I always ask myself why conservatives have enough supporters to get elected.  Those who benefit from having a conservative Republican in power are really an elite few — but the way they gain a large number of their supporters is via their platform for “family values.” Their call for family values is but a mask that they use so they can not only win the support of the wealthy and those in power, but also those who hold in high esteem a conservative moral standard. After some minor digging, anyone can see that their policies are not aimed towards helping our families or instilling a moral fiber into our nation, but achieving their own agendas to line their own pockets.  

~Abstinence-Only Education

Although Bush spent $10 million on abstinence-only education in Texas, the data proves that spending more doesn’t necessarily mean getting more. 

“During President Bush’s tenure as governor of Texas from 1995 to 2000, with abstinence-only programs in place, the state ranked last in the nation in the decline of teen birth rates among 15-17 year-old females,” according to the Union of Concerned Scientists.

Among this statement are findings from a congressional staff analysis concluding these federally-funded programs are presenting “false, misleading, or distorted information,” such as:

– “HIV, the virus that causes AIDS, can be spread as via sweat and tears.”

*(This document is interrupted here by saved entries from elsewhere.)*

-- ==== Sys2Proof/Tests/Slice0.lean ====
section
/-! SUPPORT. Tests of the model, each against a value of the spec's own tables (95_test_vectors.md, section named in the comment), and
for every statement with hypotheses a witness that meets them together. -/

namespace Sys2Proof.Tests

open Sys2Proof Sys2Proof.Machine

-- One evaluation at a time: many kernel evaluations waiting side by side each hold a thread and its stack.
set_option Elab.async false

/-! ## Helpers -/

/-- The response to one command word sent to the block in `s`. -/
def response (w : CmdWord) (s : State) : Option RspWord :=
  match step (presentWord w s) with
  | .next t => t.rspout.getLast?
  | .fault _ => none
  | .refused _ => none

/-- The state after one command, when there is one. -/
def after (i : Instr) (s : State) : Option State :=
  match exec i s with
  | .next t => some t
  | .fault _ => none
  | .refused _ => none

/-- The reset state with some counts. -/
def counting (l : List (Byte × Count)) : State :=
  { State.reset with ft := l.foldl (fun t c => symSet t c.1 c.2) State.reset.ft }

/-- The reset state with a queue. -/
def queueing (q : List PQEntry) : State := { State.reset with pq := q }

/-- The reset state with a header string in the buffer. -/
def loaded (h : List Byte) : State := { State.reset with hb := h }

/-- What the host has when a run ends, when it ends so. -/
def report : RunResult → Option RunReport
  | .next r => some r
  | .fault _ => none
  | .refused _ => none

/-- A tie-break other than the block's: last in, first out, and the symbols seeded in descending order. -/
def lifo : TieBreak :=
  ⟨fun e q => q.takeWhile (fun f => f.prio < e.prio) ++ e :: q.dropWhile (fun f => f.prio < e.prio), symbols.reverse⟩

/-- The tree of the header `(.a(.c.b))` (S3). -/
def abcTree : CodeTree := .internal (.leaf 0x61#8) (.internal (.leaf 0x63#8) (.leaf 0x62#8))

/-- The block after it parsed `(.a(.c.b))`. -/
def abc : State := installTree (abcTree.layout 0) 0#9 (loaded abcTree.ser)

/-- The block after it parsed `.a` (S1). -/
def sole : State := installTree ((CodeTree.leaf 0x61#8).layout 0) 0#9 (loaded (CodeTree.leaf 0x61#8).ser)

/-- The tree of the header `(.a.a)`, a repeated symbol (P9). -/
def twin : State := installTree ((CodeTree.internal (.leaf 0x61#8) (.leaf 0x61#8)).layout 0) 0#9 State.reset

/-- The code table of `(.a(.c.b))`: a `0`, c `10`, b `11` (section 2.6). -/
def abcTable : SymTable (Option (List Digit)) :=
  symSet (symSet (symSet emptyTable 0x61#8 (some [false])) 0x63#8 (some [true, false])) 0x62#8 (some [true, true])

/-- `abc` with its code table. -/
def coded : State := { abc with ct := abcTable, ctv := true }

/-- The block locked by `QueueEmpty` (section 2.9). -/
def locked : State := { State.reset with err := 0x16#8 }

/-- The counts of `aaabbc` (S3). -/
def aaabbc : State := counting [(0x61#8, 3#32), (0x62#8, 2#32), (0x63#8, 1#32)]

/-- What `TB_BUILD` leaves of them (42_tree_builder.md R142). -/
def built : State :=
  { aaabbc with
    tm := [.leaf 0x61#8, .leaf 0x62#8, .leaf 0x63#8, .internal 2#9 1#9, .internal 0#9 3#9]
    root := 4#9, rootv := true, dnode := 4#9, pq := [⟨6#32, 4#9⟩], rspout := [0x0000000000000005#64] }

/-- `aaabbc` after a build under `lifo`. -/
def builtLifo : State :=
  { installTree [.leaf 0x63#8, .leaf 0x62#8, .leaf 0x61#8, .internal 0#9 1#9, .internal 3#9 2#9] 4#9 aaabbc with
    pq := [⟨6#32, 4#9⟩], rspout := [0x0000000000000005#64] }

/-- A queue of `n` entries of priority 7. -/
def sevens (n : Nat) : List PQEntry := List.replicate n ⟨7#32, 0#9⟩

theorem loaded_hb (h : List Byte) : (loaded h).hb = h := rfl

theorem sevens_length (n : Nat) : (sevens n).length = n := List.length_replicate

/-! ## Decoding: words of section 2.1, bit for bit -/

theorem test_decode_system : decode 0x0100000000000000#64 = some .rst ∧ decode 0x0200000000000000#64 = some .stat := by decide

theorem test_decode_frequency :
    decode 0x1000000000000000#64 = some .ftClr ∧ decode 0x110000FF00000000#64 = some (.ftInc 0xFF#8) ∧
    decode 0x1200000000000000#64 = some (.ftRd 0x00#8) := by decide

theorem test_decode_queue :
    decode 0x2000000000000000#64 = some .pqClr ∧ decode 0x2100000500000064#64 = some (.pqPush 5#9 100#32) ∧
    decode 0x210001FFFFFFFFFF#64 = some (.pqPush 511#9 4294967295#32) ∧ decode 0x2100010000000000#64 = some (.pqPush 256#9 0#32) ∧
    decode 0x2200000000000000#64 = some .pqPop ∧ decode 0x2300000000000000#64 = some .pqLen := by decide

theorem test_decode_tree : decode 0x3000000000000000#64 = some .tbBuild := by decide

theorem test_decode_header :
    decode 0x4000000000000000#64 = some .hdClr ∧ decode 0x4100002800000000#64 = some (.hdWr 0x28#8) ∧
    decode 0x4200000000000000#64 = some .hdParse ∧ decode 0x4300000000000000#64 = some .hdSer ∧
    decode 0x4400000000000000#64 = some .hdLen := by decide

theorem test_decode_table :
    decode 0x5000000000000000#64 = some .ctBuild ∧ decode 0x5100006200000000#64 = some (.ctLen 0x62#8) := by decide

theorem test_decode_coder :
    decode 0x6000006300000000#64 = some (.encSym 0x63#8) ∧ decode 0x7000000000000000#64 = some (.decBit false) ∧
    decode 0x7000000100000000#64 = some (.decBit true) ∧ decode 0x7100000000000000#64 = some .decEos := by decide

/-- The illegal words of section 2.1. -/
theorem test_illegal_words :
    [0x0000000000000000#64, 0xFFFFFFFFFFFFFFFF#64, 0x0300000000000000#64, 0x7200000000000000#64, 0x0100000000000001#64,
     0x0200000100000000#64, 0x3000000000000001#64, 0x1100016100000000#64, 0x1100006100000001#64, 0x1101006100000000#64,
     0x7000000200000000#64, 0x2100020000000000#64].all (fun w => (decode w).isNone) = true := by decide

/-- The rows of the opcode map do not overlap, so a word is at most one command (30_encoding.md R74). -/
theorem test_rows_disjoint :
    opcodeRows.Pairwise (fun r q => r.pattern &&& (r.mask &&& q.mask) ≠ q.pattern &&& (r.mask &&& q.mask)) := by decide

theorem test_table_word : decodeTableWord 64 0x1100006100000000 = some (.ftInc 0x61#8) := by decide

/-! ## WellFormed: an ill-formed word for each check of R73 -/

theorem test_ill_formed_opcode : (RawCmd.mk 0x03#8 0#8 0#16 0#32).opKnown = false := by decide
theorem test_ill_formed_reserved : (RawCmd.mk 0x11#8 1#8 0x61#16 0#32).rsvZero = false := by decide
theorem test_ill_formed_a_none : (RawCmd.mk 0x02#8 0#8 1#16 0#32).aInRange = false := by decide
theorem test_ill_formed_a_symbol : (RawCmd.mk 0x11#8 0#8 0x161#16 0#32).aInRange = false := by decide
theorem test_ill_formed_a_digit : (RawCmd.mk 0x70#8 0#8 2#16 0#32).aInRange = false := by decide
theorem test_ill_formed_a_payload : (RawCmd.mk 0x21#8 0#8 0x200#16 0#32).aInRange = false := by decide
theorem test_ill_formed_d : (RawCmd.mk 0x30#8 0#8 0#16 1#32).dInRange = false := by decide

/-! ## The lock and illegal words (sections 2.1, 2.9) -/

theorem test_illegal_faults : response 0x0300000000000000#64 State.reset = some 0x1000000000000000#64 := by decide +kernel
theorem test_illegal_locked : response 0x0000000000000000#64 locked = some 0xFF00000000000016#64 := by decide +kernel
theorem test_malformed_rst_locked : response 0x0100000000000001#64 locked = some 0xFF00000000000016#64 := by decide +kernel

/-! ## System (section 2.9) -/

theorem test_rst : (after .rst locked).map (·.err) = some 0#8 := by decide +kernel
theorem test_stat_table : response 0x0200000000000000#64 coded = some 0x0000000000000300#64 := by decide +kernel
theorem test_stat_dead : response 0x0200000000000000#64 { sole with err := 4#8, ddead := true } = some 0x0000000000001D04#64 := by
  decide +kernel

/-! ## Frequency table (section 2.2) -/

theorem test_ft_clr : (after .ftClr (counting [(0x61#8, 3#32)])).map (fun t => symGet t.ft 0x61#8) = some 0#32 := by decide +kernel
theorem test_ft_inc : (after (.ftInc 0xFF#8) (counting [(0xFF#8, 0xFFFFFFFE#32)])).map (fun t => symGet t.ft 0xFF#8) = some 0xFFFFFFFF#32 := by
  decide +kernel
theorem test_ft_inc_overflow :
    response 0x1100006100000000#64 (counting [(0x61#8, 0xFFFFFFFF#32)]) = some 0x1200000000000000#64 := by decide +kernel
theorem test_ft_rd : response 0x1200006100000000#64 (counting [(0x61#8, 3#32)]) = some 0x0000000000000003#64 := by decide +kernel

/-! ## Priority queue (section 2.3) -/

theorem test_pq_clr : (after .pqClr (queueing (sevens 3))).map (·.pq) = some [] := by decide +kernel
theorem test_pq_push_between :
    (after (.pqPush 4#9 3#32) (queueing [⟨3#32, 2#9⟩, ⟨5#32, 1#9⟩, ⟨5#32, 3#9⟩])).map (·.pq) =
      some [⟨3#32, 2#9⟩, ⟨3#32, 4#9⟩, ⟨5#32, 1#9⟩, ⟨5#32, 3#9⟩] := by decide +kernel
theorem test_pq_push_full : response 0x2100000000000000#64 (queueing (sevens 256)) = some 0x1300000000000000#64 := by decide +kernel
theorem test_pq_pop : response 0x2200000000000000#64 (queueing [⟨3#32, 2#9⟩, ⟨5#32, 1#9⟩]) = some 0x0000000200000003#64 := by
  decide +kernel
theorem test_pq_pop_wide : response 0x2200000000000000#64 (queueing [⟨0#32, 256#9⟩]) = some 0x0000010000000000#64 := by decide +kernel
theorem test_pq_len : response 0x2300000000000000#64 (queueing (sevens 6)) = some 0x0000000000000006#64 := by decide +kernel

/-! ## Tree builder (section 2.4) -/

theorem test_tb_build_abracadabra :
    (after .tbBuild (counting [(0x61#8, 5#32), (0x62#8, 2#32), (0x63#8, 1#32), (0x64#8, 1#32), (0x72#8, 2#32)])).map
      (fun t => (t.tm, t.root, t.pq)) =
    some ([.leaf 0x61#8, .leaf 0x62#8, .leaf 0x63#8, .leaf 0x64#8, .leaf 0x72#8, .internal 2#9 3#9, .internal 1#9 4#9,
      .internal 5#9 6#9, .internal 0#9 7#9], 8#9, [⟨11#32, 8#9⟩]) := by decide +kernel
theorem test_build_tree_aaabbc :
    (buildTree blockTieBreak aaabbc.ft).toOption = some (⟨built.tm, built.pq⟩, 4#9) := by decide +kernel
theorem test_tb_build_aaabbc : exec .tbBuild aaabbc = .next built := by
  have h := test_build_tree_aaabbc
  show execTbBuild aaabbc = _
  rw [execTbBuild, execTbBuildWith, whenUnlocked_open rfl]
  cases hb : buildTree blockTieBreak aaabbc.ft with
  | error k => rw [hb] at h; cases h
  | ok r => rw [hb] at h; cases h; rfl
/-- The last entry among equal ones comes first, and `c`, `b`, `a` are seeded in this order: the merge of `c` and `b`, of weight 3, stands
before `a`, of weight 3. -/
theorem test_build_tree_lifo :
    (buildTree lifo aaabbc.ft).toOption = some (⟨builtLifo.tm, builtLifo.pq⟩, 4#9) := by decide +kernel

– “Condoms fail to prevent HIV transmission as often as 31 percent of the time in heterosexual intercourse.”

– “Touching a person’s genitals can result in pregnancy.” 

Denying our future generations the scientific truth should be a crime, and feeding them distorted “information” is not installing family values, but hurting our families in the long run.

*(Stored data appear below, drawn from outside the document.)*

-- ==== Sys2Proof/Decode.lean ====
section
/-! DEFINITION. The decoder of an instruction word (R281-R296): total on any 32-bit word, every word that
is no instruction rejected with the fate R283 gives it; and the encoder, from the same encoding tables. -/

namespace Sys2Proof

/-- Bits of a word from `lo` up, `n` of them. -/
def fld (w : BitVec 32) (lo n : Nat) : BitVec n := BitVec.ofNat n (w.toNat / 2 ^ lo)

/-- Bits of a word from `lo` up, `n` of them, as a number. -/
def bitsAt (w : BitVec 32) (lo n : Nat) : Nat := w.toNat / 2 ^ lo % 2 ^ n

/-- Major opcode 0x01: the assigned functions; none of them answers `none`. -/
def decodeMajor01 (w : BitVec 32) : Option Instr :=
  if bitsAt w 0 10 = 0 then some (.add (fld w 20 5) (fld w 15 5) (fld w 10 5))
  else if bitsAt w 0 10 = 1 then some (.sub (fld w 20 5) (fld w 15 5) (fld w 10 5))
  else if bitsAt w 0 10 = 2 then some (.and (fld w 20 5) (fld w 15 5) (fld w 10 5))
  else if bitsAt w 0 10 = 3 then some (.or (fld w 20 5) (fld w 15 5) (fld w 10 5))
  else if bitsAt w 0 10 = 4 then some (.xor (fld w 20 5) (fld w 15 5) (fld w 10 5))
  else if bitsAt w 0 10 = 5 then some (.andn (fld w 20 5) (fld w 15 5) (fld w 10 5))
  else if bitsAt w 0 10 = 6 then some (.orn (fld w 20 5) (fld w 15 5) (fld w 10 5))
  else if bitsAt w 0 10 = 7 then some (.sll (fld w 20 5) (fld w 15 5) (fld w 10 5))
  else if bitsAt w 0 10 = 8 then some (.srl (fld w 20 5) (fld w 15 5) (fld w 10 5))
  else if bitsAt w 0 10 = 9 then some (.sra (fld w 20 5) (fld w 15 5) (fld w 10 5))
  else if bitsAt w 0 10 = 10 then some (.rot (fld w 20 5) (fld w 15 5) (fld w 10 5))
  else if bitsAt w 0 10 = 11 then some (.slt (fld w 20 5) (fld w 15 5) (fld w 10 5))
  else if bitsAt w 0 10 = 12 then some (.sltu (fld w 20 5) (fld w 15 5) (fld w 10 5))
  else if bitsAt w 0 10 = 13 then some (.seq (fld w 20 5) (fld w 15 5) (fld w 10 5))
  else if bitsAt w 0 10 = 14 then some (.min (fld w 20 5) (fld w 15 5) (fld w 10 5))
  else if bitsAt w 0 10 = 15 then some (.max (fld w 20 5) (fld w 15 5) (fld w 10 5))
  else if bitsAt w 0 10 = 16 then some (.minu (fld w 20 5) (fld w 15 5) (fld w 10 5))
  else if bitsAt w 0 10 = 17 then some (.maxu (fld w 20 5) (fld w 15 5) (fld w 10 5))
  else if bitsAt w 5 5 = 1 then some (.csel (fld w 20 5) (fld w 15 5) (fld w 10 5) (fld w 0 5))
  else none

/-- Major opcode 0x02: the assigned functions; none of them answers `none`. -/
def decodeMajor02 (w : BitVec 32) : Option Instr :=
  if bitsAt w 0 10 = 0 then some (.mul (fld w 20 5) (fld w 15 5) (fld w 10 5))
  else if bitsAt w 0 10 = 1 then some (.mulh (fld w 20 5) (fld w 15 5) (fld w 10 5))
  else if bitsAt w 0 10 = 2 then some (.mulhu (fld w 20 5) (fld w 15 5) (fld w 10 5))
  else if bitsAt w 0 10 = 3 then some (.div (fld w 20 5) (fld w 15 5) (fld w 10 5))
  else if bitsAt w 0 10 = 4 then some (.divu (fld w 20 5) (fld w 15 5) (fld w 10 5))
  else if bitsAt w 0 10 = 5 then some (.rem (fld w 20 5) (fld w 15 5) (fld w 10 5))
  else if bitsAt w 0 10 = 6 then some (.remu (fld w 20 5) (fld w 15 5) (fld w 10 5))
  else none

/-- Major opcode 0x03: the assigned functions; none of them answers `none`. -/
def decodeMajor03 (w : BitVec 32) : Option Instr :=
  if bitsAt w 0 15 = 0 then some (.clz (fld w 20 5) (fld w 15 5))
  else if bitsAt w 0 15 = 4096 then some (.ctz (fld w 20 5) (fld w 15 5))
  else if bitsAt w 0 15 = 8192 then some (.popc (fld w 20 5) (fld w 15 5))
  else if bitsAt w 0 15 = 12288 then some (.bswap (fld w 20 5) (fld w 15 5))
  else if bitsAt w 6 9 = 256 then some (.sext (fld w 20 5) (fld w 15 5) (fld w 0 6))
  else if bitsAt w 6 9 = 320 then some (.zext (fld w 20 5) (fld w 15 5) (fld w 0 6))
  else if bitsAt w 12 3 = 6 then some (.bfx (fld w 20 5) (fld w 15 5) (fld w 6 6) (fld w 0 6))
  else if bitsAt w 12 3 = 7 then some (.bfi (fld w 20 5) (fld w 15 5) (fld w 6 6) (fld w 0 6))
  else none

~Drilling for oil in Alaska

It sounds quite impressive when someone states “If we start drilling in Alaska, we can potentially produce 1 million barrels of oil a day.”  It’s also easy to exaggerate with numbers. One million sure seems like a substantial amount of oil—but not compared to the 20 million the United States consumes each day.  Potentially destroying pristine wildlife areas will not reduce reliance on imported oil as this foolish venture will only  produce 5 percent of our “needs.” 

As for gas prices, this is not enough to make a dent-and also keep in mind that the rising prices in California, for example, were due to corporate markups and profiteering.

~”Clear Skies”

Just as we’ve seen how easy it is to toy with numbers, it’s just as easy to have a pleasing nomenclature.  Clear Skies sounds like a step towards a cleaner environment, but according to the Sierra Club, this act weakens many parts of the Clean Air act put in place by the Clinton Administration.  With Clear Skies, there is a loophole that exempts power plants from being required to install clean-up technology to reduce air pollution. 

p1010063.jpg

[Photo by Diego Cupolo]

If this doesn’t sound a bit backwards, take a look at the increase in toxins that are allowed to be released.  For example, we can expect a 68% increase in NOx (Nitrogen Oxide) –a major contributor to smog that is linked to asthma and lung disease.  Along with NOx, we can expect an increase in Sulphur Dioxide and Mercury—and to top it all of, Clear Skies “delays the enforcement of public health standards for smog and soot until the end of 2015.”  Boy that sure sounds like an administration that cares about the well being of families.

~War in Iraq

The United States has already spent half a trillion dollars in Iraq.  What does that mean for the typical family since the start of the war? $16,000 dollars per family since the war began—and that’s not counting the 700,000 Iraqi civilians killed, 4,000 US soldiers dead and 60,000 US soldiers wounded. 

I have to ask, where is all this money going to?  Of course, I’m expecting technologically advanced weaponry and transportation whether air or land to rack up the cost, but there are a few prominent places where our tax money is going and that’s into the pockets of the Bush administration’s friends. 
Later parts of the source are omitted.